The pipeline is owned by Florida Gas Transmission, which is operated by Citrus Corp. and is a joint venture of Southern Union and El Paso Corp.
The project will increase the company’s certificated capacity of natural gas by 820 million cubic feet per day. The company has estimated the demand for natural gas is expected to increase by more than 1 billion cubic feet per day in 2015.
The pipeline being installed in the $2.45 billion project will carry natural gas to electric generation companies, industrial users, municipal generators and local distribution companies, according to documents filed with the Federal Energy Regulatory Commission.
Residents living on County Line Road East, south of Willow Bend Parkway and east of U.S. 41, are all too familiar with the project.
They opposed it but were unable to block it, said Susan Naffziger, who lives on County Line Road East.

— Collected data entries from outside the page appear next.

-- ==== Sys2Proof/Machine/Context.lean ====
section
/-!
DEFINITION. Meanings of the system families CTX, TRET, TLBI, MON, WSW, DBG and CFG (15 R288-R296; 22 R388; 23 R405), and the start of a scribe (14 R249).
They act at issue.
-/

namespace Sys2Proof.Machine

/-! ## Targets (15 R288) -/

/-- Whether an agent is a command processor. -/
def isCp : Agent → Bool
  | .cp _ => true
  | _ => false

/-- The package cluster that a target or selector word names in four bits from `lo` up; none where a scribe names one (15 R288). -/
def clusterField (s : State) (w : Word) (lo : Nat) : Option Nat :=
  match s.who with
  | .cp d => some (16 * d + wbits w (lo + 3) lo)
  | x => if wbits w (lo + 3) lo = 0 then some (x.cluster?.getD 0) else none

/-- The context that a target word names, its bits from `top` up being reserved (15 R288). -/
def targetOf (s : State) (w : Word) (top : Nat := 10) : Option Agent :=
  if wbits w 63 top ≠ 0 then none else (clusterField s w 6).map (fun cl => .ctx (8 * cl + wbits w 5 3) (wbits w 2 0))

/-- An operation on a target context: a reserved bit of its word traps. -/
def onTarget (s : State) (w : Word) (k : Agent → Res) : Res :=
  match targetOf s w with
  | some a => k a
  | none => badOperand s w

/-- Cause 0x78: the target is in the wrong state (15 R288-R296). -/
def wrongState (s : State) (w : Word) : Res := trapAt s 0x78 0 w

/-- The latency of CTX's read (15 R270). -/
def ctxLatency (s : State) : Nat := if isCp s.who then 16 else 4

/-! ## CTX (15 R289) -/

/-- The number of a context state (14 R256). -/
def CtxSt.code : CtxSt → Nat
  | .free => 0 | .waiting => 1 | .front => 2 | .stopped => 3 | .halted => 4
/-- The number of a label (15 R289). -/
def Label.code : Label → Nat
  | .b => 0 | .c => 1 | .m => 2
/-- The number of a loop kind (04 R71). -/
def LoopKind.code : LoopKind → Nat
  | .counted => 0 | .pipelined => 1 | .stream => 2
/-- The loop kind of a number. -/
def LoopKind.ofCode (n : Nat) : LoopKind := if n = 0 then .counted else if n = 1 then .pipelined else .stream

/-- Loop level `k` of a control set, level 0 the outermost (04 R86). -/
def loopAt (c : Ctl) (k : Nat) : Option Level := c.loops.reverse[k]?
/-- A field of a loop level (15 R289). -/
def levelField (l : Level) (f : Nat) : Word :=
  match f with
  | 0 => BitVec.ofNat 64 l.kind.code
  | 1 => l.kc
  | 2 => l.ec
  | 3 => l.idx
  | 4 => l.start
  | 5 => l.fin
  | 6 => l.head.setWidth 64
  | _ => BitVec.ofNat 64 l.done.toNat
/-- A loop level with a field written (15 R289). -/
def setLevelField (l : Level) (f : Nat) (x : Word) : Level :=
  match f with
  | 0 => { l with kind := .ofCode (wbits x 1 0) }
  | 1 => { l with kc := x }
  | 2 => { l with ec := x }
  | 3 => { l with idx := x }
  | 4 => { l with start := x }
  | 5 => { l with fin := x }
  | 6 => { l with head := x.setWidth 2 }
  | _ => { l with done := x.getLsbD 0 }
/-- Whether an INDEX names a loop level's field or the depth (15 R289). -/
def loopIndexOk (i : Nat) : Bool := i == 0xFFF || decide (i < 64 ∧ i % 8 < 6)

Residents didn’t want the pipeline so close to their homes, she said. They also objected to the removal of a canopy of trees.
“It took away the country look,” she said. The trees also provided a good visual buffer between their homes and passing traffic, she said.
While they couldn’t stop the pipeline, neighbors did win a concession. The company will build a wall to replace the visual buffer that was lost when the trees were removed, Naffziger said.
Federal regulators approved the pipeline on Nov. 19, 2009, subject to 43 conditions that are intended to mitigate potential adverse effects.
In approving the project, regulators noted that the project’s use of horizontal directional drilling methods will avoid disturbing all of the major and most sensitive water bodies along the pipeline’s route.
An estimated 99 percent of the new pipeline is being laid in existing right-of-way, and most of it is going near a pipeline that Florida Gas Transmission put into service in 1993, according to federal documents.
The company plans to transport gas to Florida Power & Light, Florida Power Corporation/Progress Energy Florida, Inc. Seminole Electric Cooperative, Tampa Electric Company, the Orlando Utilities Commission and the City of Tallahassee.